Its median runtime is 50 seconds, just a few seconds more than
std::find()
which implements loop unrolling ... (47 seconds)
Is std::find()
faster as memchr()
?¶
Following definition
#include <string.h>
const char *find_memchr(const char *b, const char *e, char c)
{
const char *r = static_cast<const char*>(memchr(b, c, e-b));
return r ? r : e;
}
yields a median runtime of 32 seconds. Thus, memchr
is
1.6 times or so faster than the naive implementation. Clearly, its
implementation is different from the std::find()
one.
Looking at the generated code
find_memchr(char const*, char const*, char):
pushq %rbx
movq %rsi, %rbx
movl %edx, %esi
movq %rbx, %rdx
movsbl %sil, %esi
subq %rdi, %rdx
call memchr
testq %rax, %rax
cmove %rbx, %rax
popq %rbx
ret
(cf. GCC explorer)
we see that the compiler doesn't directly inline the memchr()
call but just
calls the version from glibc.
Does SIMD really speed things up?¶
The AVX2 extension is a relatively recent SIMD implementation Intel has to offer on many of its CPUs - e.g. also on a standard Skylake CPU. It features registers of 256 bit width, i.e. that 32 characters can be packed into one register. Also, in contrast to some older SIMD extension it has relaxed alignment requirements, which simplifies its usage and enables more use cases, in general. Although, some instructions might perform better with aligned data (as documented) this isn't the general rule.
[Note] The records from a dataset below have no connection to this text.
/-- A log row reads back its record. -/
theorem readLogRow_logRow {r : LogRecord} (hbody : r.entry.body.Fits) (hday : r.entry.day ≤ 65535)
    (htime : ∀ t, r.entry.time = some t → t ≤ 43199) (hfill : ∀ f, r.entry.fill = some f → f ≤ 1000) :
    readLogRow (r.seq.toNat % 1024) (logRow r) = some r := by
  have hcode := r.entry.body.code_lt
  have hfraction := (fraction_ofCode r.entry.fraction).1
  obtain ⟨hfillLe, hfillRange, hfillBack⟩ := fill_code hfill
  obtain ⟨hhead, hmid, hdayField, htimeField, harea⟩ := logRow_fields r hday htime hfillLe
  obtain ⟨hseq, hconfirmed⟩ := logRow_head hhead
  have hmidFill : field (logRow r) 2 2 % 1024 = r.entry.fill.getD 1023 := by omega
  have hmidCode : field (logRow r) 2 2 / 1024 % 8 = r.entry.body.code := by omega
  have hmidFraction : field (logRow r) 2 2 / 8192 = r.entry.fraction.code := by omega
  simp only [readLogRow, hmidFill, hmidCode, hmidFraction, harea, readBody_area hbody, hfraction, hfillRange, hdayField,
    htimeField, if_false, hseq, hconfirmed, hfillBack, time_code htime]

/-! ### Accounting rows (R92) -/

theorem accountingRow_reads {a : Accounting} (b : Accounting) (hday : a.day ≤ 65535) (htotal : a.total ≤ 16777215)
    (hcount : a.count ≤ 65535) (hoverflow : a.overflowCount ≤ 65535) (hcharge : a.overflowCharge ≤ 16777215) :
    readAccountingRow (accountingRow a) b = { a with
      hatchCycles := b.hatchCycles, pressCycles := b.pressCycles, rebuilt := b.rebuilt } := by
  have hnext : a.next.toNat ≤ 16777215 := Nat.le_of_lt_succ a.next.isLt
  simp only [readAccountingRow, accountingRow, withRowCheck, List.append_assoc, field_bytesOf_append, Nat.reduceLeDiff,
    Nat.reduceSub, Nat.le_refl, Nat.sub_self, field_word hday, field_triple htotal, field_word hcount, field_word hoverflow,
    field_triple hcharge, field_triple hnext, BitVec.ofNat_toNat, BitVec.setWidth_eq]

theorem lifetimeRow_reads {a : Accounting} (b : Accounting) (hhatch : a.hatchCycles ≤ 16777215)
    (hpress : a.pressCycles ≤ 65535) :
    readLifetimeRow (lifetimeRow a) b = { b with
      hatchCycles := a.hatchCycles, pressCycles := a.pressCycles, rebuilt := a.rebuilt } := by
  have hrebuilt : decide ((BitVec.ofNat 8 (bit a.rebuilt 0)).toNat % 2 = 1) = a.rebuilt := by
    cases a.rebuilt <;> decide
  simp only [readLifetimeRow, lifetimeRow, withRowCheck, List.append_assoc, field_bytesOf_append, Nat.reduceLeDiff,
    Nat.reduceSub, Nat.le_refl, Nat.sub_self, field_triple hhatch, field_word hpress, List.cons_append, field_byte, hrebuilt]

end Sys2Proof.Machine

/-- Settles O44: each row is written and read field by field. -/
theorem storedRowsReadBack : Obligations.StoredRowsReadBack := by
  refine ⟨fun content => rowCheckPasses_withRowCheck, fun r q => ?cards, fun a b => ?revocations,
    fun seq body day time fill fraction confirmed hbody hday htime hfill => ?log,
    fun a b hday htotal hcount hoverflow hcharge hhatch hpress => ?accounting⟩
  case cards =>
    obtain ⟨hlength, hfirst, hsecond⟩ := cardRow_slots (some r) (some q)
    rw [hfirst, hsecond, (cardRow_slots none (some q)).2.1, (cardRow_slots (some r) none).2.2]
    exact ⟨hlength, readSlot_slotContent r, readSlot_slotContent q, readSlot_free, readSlot_free⟩
  case revocations =>
    obtain ⟨hlength, hfirst, hsecond⟩ := revocationRow_positions a b
    rw [hfirst, hsecond]
    exact ⟨hlength, readPosition_positionBytes a, readPosition_positionBytes b⟩
  case log =>
    have hfits : body.Fits := by cases body <;> exact hbody
    exact ⟨length_logRow _, readLogRow_logRow (r := ⟨seq, ⟨body, day, time, fraction, fill⟩, confirmed⟩) hfits hday htime hfill⟩
  case accounting =>
    refine ⟨by simp [accountingRow, length_withRowCheck], by simp [lifetimeRow, length_withRowCheck], ?_⟩
    rw [accountingRow_reads _ hday htotal hcount hoverflow hcharge, lifetimeRow_reads b hhatch hpress]
end

section
/-! The evaluation of a card from step 2 on (R51 to R60): the outcome of the first step whose condition holds, what a crew card
gets, and what the evaluation leaves as it is. -/

open Sys2Proof Sys2Proof.Machine

namespace Sys2Proof.Machine

/-! ### The release window and the panel (R57 to R59, R66) -/

/-- The indication of a window (R66). -/
def Hatch.windowIndication (h : Hatch) : Indication :=
  match h.acceptance with
  | some a => if a.cls = .crew then .crew else .accept
  | none => .accept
With GCC there are few alternatives how to use those SIMD instructions:
- Vector Extensions
- inline assembler
- external assembler
- builtins
- intrinsics
The idea of the vector extensions is to abstract away the different vector extension on different architectures to write portable vector code. This ansatz sounds elegant, but as-is the GCC vector extension syntax seems to be mainly focused on arithmetic operations and some useful operations are lacking.
Using inline or even an external assembler is ok - but interfacing with the rest of the program requires some care.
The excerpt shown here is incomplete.